AN OBJECTIVE FOR EVERYONE - "Know your O&G mineral situation as well as possible!"

I would hope that all people getting paid O&G royalties have kept their check stubs - the info on these stubs will give you the info on production volumes and price trends.

If you know EXCEL or other data management programs, it is easy to set up spreadsheets to monitor this information.

It seems to me that a significant factor for mineral buyers to consider is what company is the current holder/operator of the lease on the mineral tract being evaluated.

I'm not interested in selling any of my minerals, but the situation if face is this:  I have one larger piece of property (large for me, not large) that is theoretically my best mineral tract, that extends into 2 Sections. Those 2 sections are contiguous in a north/south configuration, so ideal for CULs.  One 10 year old unit well in each.  Both sections are held by CHK, so it is totally up for question as to if and when further wells, but excellent prospect for both HA and Bossier.  I have several smaller tracts of minerals scattered around DeSoto and north Sabine Parishes.  Those leases are held by either Comstock or Vine, both of which are actively drilling CULs either in my units or adjoining units.  I've got several new unit wells by Comstock and Vine, and Vine has more permits for CULs.  So, my prospects for income in the next 5 years reside mostly with Vine and Comstock.  
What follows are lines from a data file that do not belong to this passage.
-- ==== Sys2Proof/Machine/Control.lean ====
section
/-! DEFINITION. Transfers of control, loop bundles and branch outcomes (R256-R261). -/

namespace Sys2Proof.Machine

open Sys2Proof

/-- The target of a J or C word: lane 1 of the line `off` lines on; outside [0, 2^52) is refused before anything else (R68). -/
def lineTarget (q : SeqId) (off : Int) : Mx Word := do
  let t : Int := ((← getS).seqr q).pcLine.toNat + 32 * off
  if t < 0 ∨ (2 ^ 52 : Int) ≤ t then raise 5 0x79
  pure (w64 (t.toNat + 4))

/-- A register-held target: entry lane and low bits, then the high bits (R257; DEDUCED log 46). -/
def regTarget (v : Word) : Mx Unit := do
  let t := v.toNat
  if fld t 2 3 = 0 ∨ fld t 0 2 ≠ 0 then raise 4 0x78 1 t
  if fld t 52 12 ≠ 0 then raise 5 0x79 1 t

/-- Go there: a transfer of control ends no body (R239). -/
def goTo (q : SeqId) (p : Word) : Mx Unit := do
  modS (·.jump q p)

/-- `br` (R256). -/
def execBr (off : BitVec 25) (s : State) : Out :=
  let q := s.focus
  runSeq q (do
    let t ← lineTarget q off.toInt
    noBody q
    goTo q t) s

/-- A branch on a register: target, then poison, then the condition (R68, R247, R256). -/
def condBranch (a : Reg) (off : BitVec 20) (taken : Word → Bool) (s : State) : Out :=
  let q := s.focus
  runSeq q (do
    let t ← lineTarget q off.toInt
    let v ← chk q (.reg a) 1
    noBody q
    if taken v then goTo q t else modS (·.advance q)) s

/-- `bc.z` (R256). -/
def execBcZ (a : Reg) (off : BitVec 20) (s : State) : Out := condBranch a off (· == 0) s
/-- `bc.nz` (R256). -/
def execBcNz (a : Reg) (off : BitVec 20) (s : State) : Out := condBranch a off (· != 0) s

/-- `call`: x30 receives Next (R256). -/
def execCall (off : BitVec 25) (s : State) : Out :=
  let q := s.focus
  runSeq q (do
    let t ← lineTarget q off.toInt
    noBody q
    wr q 30 ((← getS).seqr q).next
    goTo q t) s

/-- A transfer through a register (R257). -/
def regJump (a : Reg) (s : State) : Out :=
  let q := s.focus
  runSeq q (do
    let v ← chk q (.reg a) 1
    regTarget v
    noBody q
    goTo q v) s

/-- `ret` (R257). -/
def execRet (a : Reg) (s : State) : Out := regJump a s
/-- `jr` (R257). -/
def execJr (a : Reg) (s : State) : Out := regJump a s

/-! ## Loop bundles -/

/-- The arms of an arming word (R258). -/
def armsOf (a : Arming) : List (Eng × Nat) :=
  [(Eng.lq, a.lq), (.ve, a.ve), (.sq, a.sq), (.lp, a.lp), (.wq, a.wq), (.cq, a.cq)].filterMap fun p => p.2.map fun k => (p.1, k.val)

/-- A bundle as `loopb` arms it. -/
def newBundle (id : Nat) (xs : Bool) (count : Nat) (point : Word) (words : List Nat) (endLine : Nat)
    (arms : List (Eng × Nat)) : Bundle :=
  { id := id, xs := xs, count := count, point := point, words := words, endLine := endLine, routing := true,
    last := count - 1, ended := false,
    arms := arms.foldl (fun m a => sput m a.1.code { skew := a.2, template := [], produced := 0, pos := 0, completed := 0, byIter := [] }) [],
    toks := List.replicate 8 0, bodyPos := 0, bad := none }

/-- `loopb` (R258, R259): checks, the stall on an armed queue (R236), then the queues are armed and the body is open. It is
no word of its own body (R244). -/
def execLoopb (a : Reg) (off : BitVec 20) (arm : Arming) (s : State) : Out :=
  let q := s.focus
  let c := q.core.val
  runSeq q (do
    let t ← lineTarget q off.toInt
    let n ← chk q (.reg a) 1
    noBody q
    if 2 ^ 32 ≤ n.toNat then raise 2 0x7A 1 n.toNat
    let x := (← getS).core c
    let arms := armsOf arm
    if arms.any fun e => (x.eq e.1).armed.isSome then stallOn .armed
    modS fun s => s.onCore c fun x =>
      let id := x.nextBundle
      let y := x.seqr q.xs
      let b := newBundle id q.xs n.toNat y.point y.ir (t.toNat / 32 * 32) arms
      let x := { x with nextBundle := id + 1, bundles := (x.bundles.filter fun (o : Bundle) => !(o.ended && o.xs == q.xs)) ++ [b] }
      let x := arms.foldl (fun x e => x.setEq e.1 { x.eq e.1 with armed := some id }) x
      x.setSeqr q.xs { y.advance with openBundle := some id, lastBundle := some id }) s

/-- The highest iteration started by any armed queue, plus 1 (R238). -/
def Bundle.started (b : Bundle) : Nat :=
  b.arms.foldl (fun m a => Nat.max m (a.2.produced + (if a.2.pos = 0 then 0 else 1))) 0

/-- `loopx` (R238, R260). A second one of a bundle never raises the last iteration that an earlier one cut, whose squash stands, and a
bundle that has been refused counts as none armed (DESIGN CHOICE log 88). -/
def execLoopx (d : Reg) (a : SOpd) (s : State) : Out :=
  let q := s.focus
  let c := q.core.val
  runNext q (do
    let n ← chk q a 1
    let x := (← getS).core c
    match (x.seqr q.xs).lastBundle.bind x.bundle with
    | none => wr q d (BitVec.allOnes 64)
    | some b =>
      if b.count = 0 then wr q d (BitVec.allOnes 64)
      else if b.ended then wr q d (w64 b.last)
      else
        let last := Nat.min b.last (Nat.max n.toNat (b.started - 1))
        modS fun s => s.onCore c fun x => (x.setBundle { b with last := last }).endBundles
        wr q d (w64 last)) s

/-- A queue may start an iteration: every armed queue has completed iteration i - skew - 1, all its entries of it (R237). -/
def Bundle.mayStart (b : Bundle) (skew i : Nat) : Bool :=
  i ≤ skew || b.arms.all fun a => a.2.template.isEmpty || a.2.template.length ≤ sget a.2.byIter (i - skew - 1) 0

/-- An armed queue produces the next entry of its template (R236, R237; an iteration starts with its first entry, DEDUCED log 24). -/
def execLoopIteration (c : CoreId) (e : Eng) (s : State) : Out :=
  let x := s.core c.val
  match (x.eq e).armed.bind x.bundle with
  | none => .next s
  | some b =>
    match b.arms.find? (·.1 == e.code) with
    | none => .next s
    | some (_, arm) =>
      match arm.template[arm.pos]? with
      | none => .next s
      | some n =>
        if b.routing ∨ b.ended ∨ b.count = 0 ∨ b.last < arm.produced ∨ !b.mayStart arm.skew arm.produced ∨
            (!(x.eq e).halted ∧ (x.eq e).full e) then .next s
        else
          let wrap := arm.pos + 1 = arm.template.length
          let arm' := { arm with pos := if wrap then 0 else arm.pos + 1, produced := if wrap then arm.produced + 1 else arm.produced }
          .next (s.onCore c.val fun x =>
            let x := x.setBundle { b with arms := sput b.arms e.code arm' }
            if (x.eq e).halted then x.setEq e { x.eq e with nextNum := (x.eq e).nextNum + 1 }
            else x.enqueue e { n with iter := some (b.id, arm.produced) })

/-! ## Branch outcomes -/

/-- `bopush` (R25, R261). -/
def execBopush (a : SOpd) (s : State) : Out :=
  let q := s.focus
  runNext q (do
    let v ← chk q a 1
    if 16 ≤ ((← getS).seqr q).outq.length then stallOn .outcome
    modS (·.onSeqr q fun x => { x with outq := x.outq ++ [v != 0] })) s

/-- `bobc`: pops the other sequencer's oldest outcome; an empty queue stalls (R25, R261; no prediction, DEDUCED log 9). -/
def execBobc (a : Reg) (off : BitVec 20) (s : State) : Out :=
  let q := s.focus
  let o : SeqId := { q with xs := !q.xs }
  runSeq q (do
    let t ← lineTarget q off.toInt
    noBody q
    match ((← getS).seqr o).outq with
    | [] => stallOn .outcome
    | b :: rest =>
      modS (·.onSeqr o fun x => { x with outq := rest })
      wr q a (if b then 1 else 0)
      if b then goTo q t else modS (·.advance q)) s

end Sys2Proof.Machine
end

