/-- The bits of byte `k` of granule `g` that lie in active elements (R348, R429). -/
def Core.byteMask (x : Core) (ty : ElemTy) (m : MReg) (g k : Nat) : Byte :=
  if ty.isB then 0xFF
  else if ty.width = 4 then
    BitVec.ofNat 8 ((if x.act m (32 * g + 2 * k) then 15 else 0) + (if x.act m (32 * g + 2 * k + 1) then 240 else 0))
  else if x.act m ((128 * g + 8 * k) / ty.width) then 0xFF else 0

/-- A place `o` bytes on. -/
def Target.plus (t : Target) (o : Nat) : Target :=
  match t with
  | .scratch b => .scratch (b + o)
  | .phys pa l => .phys (pa + o) l

/-- One granule of a store: only bytes of active elements are written; of a byte with one active nibble, that nibble alone
(R348, R429). -/
def storeGran (c ctx : Nat) (x : Core) (d : VReg) (ty : ElemTy) (mask : MReg) (va : Nat) (g : Nat × Nat) : Mx Wrote := do
  let a := (va + 16 * g.1) % 2 ^ 64
  let t ← accessN (chapElem g.2) (.core c) ctx .w a (granAlign ty g.1) 16 false false
  let v := x.vsrc d.val
  let p := v.pois.getLsbD g.1
  let on := x.byteMask ty mask g.1
  let bs := toBytes 16 (v.bits.extractLsb' (128 * g.1) 128).toNat
  let whole ← (activeRuns (fun k => on k == 0xFF) 16 0).mapM fun r => do
    let out := (bs.drop r.1).take r.2
    writeAt (.core c) ctx (t.plus r.1) out p
    pure (storedBytes (a + r.1) out p)
  let half ← ((List.range 16).filter fun k => on k == 0x0F || on k == 0xF0).mapM fun k => do
    let b := bs.getD k 0
    writeMasked (.core c) ctx (t.plus k) b (on k) p
    pure { addr := a + k, byte := b, mask := on k, pois := p : Stored }
  pure (whole.flatten ++ half)

def execVst (t : Tok1) (d : VReg) (a : Reg) (disp : BitVec 32) (ty : ElemTy) (mask : MReg) (plane : Option Reg) (asy : Bool)
    (s : State) : Out :=
  route .sq (.vst t d a disp ty mask plane asy) (caps (.reg a) noE (match plane with | some r => .reg r | none => noE)) s
/-- `vst` (R348; DEDUCED log 30). -/
def runVst (d : VReg) (disp : BitVec 32) (ty : ElemTy) (mask : MReg) (asy : Bool) (c : Nat) (e : Entry) : Mx Prog := do
  let va ← lsAddr e disp
  if ty.isB then check (!e.c.p) 0x0A 0x9A
  let x ← coreM c
  let ctx := (← getS).ctxOf c
  let ws ← (x.granList ty mask).mapM (storeGran c ctx x d ty mask va)
  let ps ← if ty.isB then do
      let xc := e.c.v.toNat
      let ts ← planePieces c ctx xc (2 * blocksOf ty) .w
      let bs := toBytes (2 * blocksOf ty) (x.vsrc d.val).tag.toNat
      writePieces (.core c) ctx ts bs false
      pure (storedBytes xc bs false)
    else pure []
  doneNow (if asy then ws.flatten ++ ps else [])

/-! ## Gather, scatter, vector atomics (R349, R352) -/

/-- The active elements of an indexed access, each with its address (R349). -/
def idxAddrs (x : Core) (base : Nat) (b : VReg) (mask : MReg) : List (Nat × Nat × Bool) :=
  (List.range 128).filterMap fun i =>
    if !x.act mask i then none
    else
      let k := (x.vsrc b.val).el 32 i
      some (i, (base + 4 * k.1) % 2 ^ 64, k.2)

def execVldg (t : Tok1) (d : VReg) (a : Reg) (b : VReg) (ty : ElemTy) (mask : MReg) (s : State) : Out :=
  route .lq (.vldg t d a b ty mask) (caps (.reg a)) s
/-- `vldg`: every address is checked before any element is read (R349). -/
def runVldg (d : VReg) (b : VReg) (mask : MReg) (c : Nat) (e : Entry) : Mx Prog := do
  let base ← clean13 e.a
  let x ← coreM c
  let ctx := (← getS).ctxOf c
  let ts ← (idxAddrs x base b mask).mapM fun q => do
    check (!q.2.2) 0x0A 0x9A q.1
    let t ← access (chapElem q.1) (.core c) ctx .r q.2.1 4
    pure (q.1, t)
  let rs ← ts.mapM fun q => do
    let r ← readAt (.core c) q.2 4
    pure (q.1, ofBytes r.1, r.2)
  modS (·.onCore c fun x => x.setVreg d.val ((x.vreg d.val).write 32 0 fun i => (rs.find? (·.1 == i)).map (·.2)))
  doneNow

def execVsts (t : Tok1) (d : VReg) (a : Reg) (b : VReg) (ty : ElemTy) (mask : MReg) (asy : Bool) (s : State) : Out :=
  route .sq (.vsts t d a b ty mask asy) (caps (.reg a)) s
/-- `vsts`: every address is checked before any element is written; the higher index is written last (R349). -/
def runVsts (d : VReg) (b : VReg) (mask : MReg) (asy : Bool) (c : Nat) (e : Entry) : Mx Prog := do
  let base ← clean13 e.a
  let x ← coreM c
  let ctx := (← getS).ctxOf c
  let ts ← (idxAddrs x base b mask).mapM fun q => do
    check (!q.2.2) 0x0A 0x9A q.1
    let t ← access (chapElem q.1) (.core c) ctx .w q.2.1 4
    pure (q.1, q.2.1, t)
  let ws ← ts.mapM fun q => do
    let v := (x.vsrc d.val).el 32 q.1
    let bs := toBytes 4 v.1
    writeAt (.core c) ctx q.2.2 bs v.2
    pure (storedBytes q.2.1 bs v.2)
  doneNow (if asy then ws.flatten else [])

/-- What became of one element of a `vamo`: its old value, or the class at its home with CAUSE and address (R352). -/
abbrev AmoRes := Except FaultInfo Nat

/-- One element of a `vamo` at its home: a refused one changes nothing. -/
def amoElem (c ctx : Nat) (f32 : Bool) (op : AtomOp) (i va : Nat) (t : Target) (v : Nat × Bool) : Mx AmoRes := fun s =>
  match (do
      if v.2 then failF { mkFault 0x0A (detailOf 0 i 0x9A) with addr := BitVec.ofNat 64 va }
      poolCheck (chapElem i) (.core c) ctx va t
      alignCheck (chapElem i) va 4
      nrCheck (.core c) t 4
      homeReach (chapElem i) (.core c) va t
      let r ← rmwAt (.core c) ctx t 4 (fun old => some (newAtom f32 op 4 old v.1)) (atomMsg t op f32 false v.1)
      if r.2 then failF { mkFault 0x0A (detailOf 0 i 0x9A) with addr := BitVec.ofNat 64 va }
      pure r.1 : Mx Nat) s with
  | .ok old s' => .ok (.ok old) s'
  | .error (.fault f) _ => .ok (.error f) s
  | .error e s' => .error e s'

/-- The first failure of a list of elements. -/
def firstErr : List (Nat × AmoRes) → Option FaultInfo
  | [] => none
  | (_, .error f) :: _ => some f
  | _ :: l => firstErr l

def execVamo (t : Tok1) (op : AtomOp) (d : VReg) (a : Reg) (b : VReg) (c : EOpd) (ty : ElemTy) (mask : MReg) (nr : Bool)
    (s : State) : Out := route .sq (.vamo t op d a b c ty mask nr) (caps (.reg a) noE c) s
/-- `vamo` (R352): every address is checked, the task commits, and each element is performed or refused on its own. -/
def runVamo (op : AtomOp) (d : VReg) (b : VReg) (k : EOpd) (ty : ElemTy) (mask : MReg) (nr : Bool) (c : Nat) (e : Entry) :
    Mx Prog := do
  let base ← clean13 e.a
  let x ← coreM c
  let ctx := (← getS).ctxOf c
  let f32 : Bool := ty = .f32
  let ts ← (idxAddrs x base b mask).mapM fun q => do
    check (!q.2.2) 0x0A 0x9A q.1
    let t ← atomTarget (chapElem q.1) c ctx q.2.1 4 (detailOf 0 q.1 0xA2)
    pure (q.1, q.2.1, t)
  implicitCommit c
  let val (i : Nat) : Nat × Bool := x.src ty .rne k e.c i
  if nr then
    ts.forM fun q => sendNr c q.2.2 ctx q.2.1 4 f32 op { v := w64 (val q.1).1, p := (val q.1).2 }
    doneNow
  else
    let rs ← ts.mapM fun q => do pure (q.1, ← amoElem c ctx f32 op q.1 q.2.1 q.2.2 (val q.1))
    modS (·.onCore c fun x => x.setVreg d.val ((x.vreg d.val).write 32 0 fun i =>
      match rs.find? (·.1 == i) with
      | some (_, .ok v) => some (v, false)
      | _ => none))
    match firstErr rs with
    | some f => failF f
    | none => doneNow

/-! ## Full and empty cells (R351) -/

/-- The 32 cells of an access, each with its place in the array. -/
def cells32 (c va : Nat) (ty : ElemTy) (p : Perm) : Mx (List Nat) := do
  let ctx := (← getS).ctxOf c
  (List.range 32).mapM fun k => do
    let a := (va + 16 * k) % 2 ^ 64
    let i := k * perGran ty
    let t ← resolve (chapElem i) (.core c) ctx p a
    match t with
    | .phys _ _ => failF { mkFault 7 (detailOf 0 i 0x8E) with addr := BitVec.ofNat 64 a }
    | .scratch o =>
      alignCheck (chapElem i) a 16
      nrCheck (.core c) t 16
      pure (((← getS).core c).place o 0)

/-- The first element of the first poisoned cell. -/
def poisonedCell (x : Core) (ty : ElemTy) (ps : List Nat) : Option Nat :=
  (ps.zipIdx.find? fun p => x.cellPois p.1).map fun p => p.2 * perGran ty

def execVldfe (t : Tok1) (d : VReg) (a : Reg) (disp : BitVec 32) (clear : Bool) (ty : ElemTy) (s : State) : Out :=
  route .lq (.vldfe t d a disp clear ty) (caps (.reg a)) s
/-- `vldfe` (R341, R351). -/
def runVldfe (d : VReg) (disp : BitVec 32) (clear : Bool) (ty : ElemTy) (c : Nat) (e : Entry) : Mx Prog := do
  let va ← lsAddr e disp
  let ps ← cells32 c va ty .r
  let x ← coreM c
  if !ps.all x.cellFull then pure (.wait 0 0 0 [])
  else
    match poisonedCell x ty ps with
    | some i => raise 0x0A 0x9A i
    | none =>
      let bs := ps.flatMap fun p => (addrs p 16).map x.cellByte
      modS (·.onCore c fun x =>
        let x := x.setVreg d.val { bits := BitVec.ofNat 4096 (ofBytes bs), tag := 0, pois := 0 }
        if clear then { x with scFull := ps.foldl (fun s p => ndel s (p / 16)) x.scFull } else x)
      acquire c .core
      doneNow

def execVstfe (t : Tok1) (d : VReg) (a : Reg) (disp : BitVec 32) (ty : ElemTy) (s : State) : Out :=
  route .sq (.vstfe t d a disp ty) (caps (.reg a)) s
/-- `vstfe` (R341, R351). -/
def runVstfe (d : VReg) (disp : BitVec 32) (ty : ElemTy) (c : Nat) (e : Entry) : Mx Prog := do
  let va ← lsAddr e disp
  let ps ← cells32 c va ty .w
  let x ← coreM c
  if ps.any x.cellFull then pure (.wait 0 0 0 [])
  else
    let v := x.vsrc d.val
    match (List.range 32).find? fun g => v.pois.getLsbD g with
    | some g => raise 0x0A 0x9A (g * perGran ty)
    | none =>
      match poisonedCell x ty ps with
      | some i => raise 0x0A 0x9A i
      | none =>
        release c .core
        modS fun s => ps.foldl (fun s p => s.hitScratch c (p - 131072)) (s.onCore c fun x => ps.zipIdx.foldl (fun x p =>
          x.cellWrite p.1 (toBytes 16 (v.bits.extractLsb' (128 * p.2) 128).toNat) false) x)
        doneNow

/-! ## Windows (R350) -/

/-- A captured entry of chapter 13: undefined is CAUSE 0x94 (R164, R338). -/
def tens13 (k : TensCap) : Mx Tens :=
  match k with
  | none => raise 2 0x94
  | some r => pure (tensOf r)

/-- The element at which an origin word puts a window (R350). -/
def winOrg (t : Tens) (o : Nat) : Ix :=
  let w (i : Nat) : Nat := fld o (16 * i) 16
  { i0 := w 0 * t.win.i0, i1 := w 1 * t.win.i1, i2 := w 2 * t.win.i2, i3 := w 3 * t.win.i3 }

/-- The origin of a window (R350): a nonzero Wi on a dimension that is not live is CAUSE 0x95. -/
def winOrigin (t : Tens) (rank : Nat) (o : Nat) : Mx Ix := do
  check ((List.range 4).all fun i => i < rank || fld o (16 * i) 16 == 0) 2 0x95
  pure (winOrg t o)

/-- The box of a window. -/
def Tens.winBox (t : Tens) (o : Ix) : Ix × Ix := (o, t.win)

/-- What `vldt` and `vstt` refuse before they move anything: entry, origin, geometry (R350). -/
def winArgs (e : Entry) (lw : Fin 3) (ty : ElemTy) : Mx (Tens × Ix) := do
  let t ← tens13 e.ta
  let o ← clean13 e.b
  check (t.winCount ≤ ty.count * 2 ^ lw.val) 2 0x94
  let x ← winOrigin t t.rank o
  check (ty = t.fmt) 2 0x94
  check (!ty.isB || (t.win.i0 % 32 == 0 && x.i0 % 32 == 0)) 2 0x94
  pure (t, x)

/-- Equal exponents of every source, or a free value (R95, R127, R350; DESIGN CHOICE log 29). -/
def agreeExps (l : List (Nat × Nat)) : Mx (Nat × Nat) :=
  match l with
  | [] => pure (0, 0)
  | e :: es =>
    if es.all (· == e) then pure e
    else do
      let k := (← getS).free
      modS State.bump
      pure ((Config.freeValue k).toNat % 256, (Config.freeValue k).toNat / 256 % 256)

/-- The chase of `vldt` (R350). -/
def halted13 : FaultInfo := mkFault 0x0C (detailOf 0 0 0x92)

def execVldt (t : Tok1) (d : VReg) (a : TEnt) (b : EOpd) (lw : Fin 3) (ty : ElemTy) (s : State) : Out :=
  route .lq (.vldt t d a b lw ty) (caps noE b noE (some a)) s
/-- `vldt`: one read unit, chased, then read whole (R350). -/
def runVldt (d : VReg) (lw : Fin 3) (ty : ElemTy) (c : Nat) (e : Entry) : Mx Prog := do
  let q ← winArgs e lw ty
  let t := q.1
  let v ← coreVia c
  let w := 2 ^ lw.val
  let r ← attempt (do
    if !(← chaseOnce v c front13 halted13 t (t.cover (t.winBox q.2))) then stallOn .chase
    let xs := t.winElems q.2
    let es ← xs.zipIdx.mapM fun x => readElem v (chapElem x.2) t x.1
    let bs ← if ty.isB then
        (List.range (xs.length / 32)).mapM fun k => do
          let x := xs.getD (32 * k) q.2
          if t.inside x then do pure (some (← readExps v (chapElem (32 * k)) t x)) else pure none
      else pure []
    pure (es, bs))
  match r with
  | none => pure (.wait 0 0 0 [])
  | some (es, bs) =>
    let elem (j : Nat) : Nat × Bool :=
      let k := es.getD j (0, false)
      match bs.getD (j / 32) none with
      | some x => (k.1, k.2 || x.2.2)
      | none => k
    let tags ← if ty.isB then
        (List.range w).mapM fun _ => (List.range (blocksOf ty)).mapM fun g =>
          agreeExps ((List.range w).filterMap fun m => (bs.getD (g * w + m) none).map fun x => (x.1, x.2.1))
      else pure []
    let tag (r : Nat) : BitVec 512 :=
      BitVec.ofNat 512 (ofBytes ((tags.getD r []).flatMap fun x => [BitVec.ofNat 8 x.1, BitVec.ofNat 8 x.2]))
    modS (·.onCore c fun x => (List.range w).foldl (fun x r =>
      x.setVreg (d.val + r) ((x.vreg (d.val + r)).write ty.width (tag r) fun k => some (elem (k * w + r)))) x)
    doneNow

/-- The elements of a unit of a `vstt`, with their bits from the group, and the exponents of their blocks (R127, R162, R350). -/
def vsttUnit (x : Core) (d w : Nat) (t : Tens) (xs : List (Ix × Nat)) : Mx (List Item × List ExpItem) := do
  let heads := if t.fmt.isB then xs.filter fun p => p.1.i0 % 32 = 0 else []
  let exps ← heads.mapM fun h => do
    let m := h.2 / 32
    let e ← agreeExps ((List.range w).map fun r => (x.vsrc (d + r)).blkExp (m / w))
    pure (h.1, e, false)
  let item (p : Ix × Nat) : Item :=
    let k := x.el d w t.fmt.width p.2
    if t.inside p.1 then { x := p.1, b := k.1, p := k.2 }
    else
      let e0 := ((exps.find? fun h => h.1 == { p.1 with i0 := p.1.i0 / 32 * 32 }).map fun h => h.2.1.1).getD 0
      { x := p.1, b := zeroCode t.fmt e0, p := false }
  pure (xs.map item, exps)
I have no idea how to evaluate the prospects for the leases held by CHK.  Another operator drilled two CULs in the 2 units contiguous to the south, and after producing for a little over a year, they are excellent wells.  In short, this property is a much better prospect than the locations recently drilled by Comstock or Vine on my other tracts.  

Looking for that silver lining, maybe my largest interest won't be drilled for a number of years, and the price of NG will be higher at that time.  But I will likely be too old to enjoy any of those royalties.  My children will benefit, which is fine.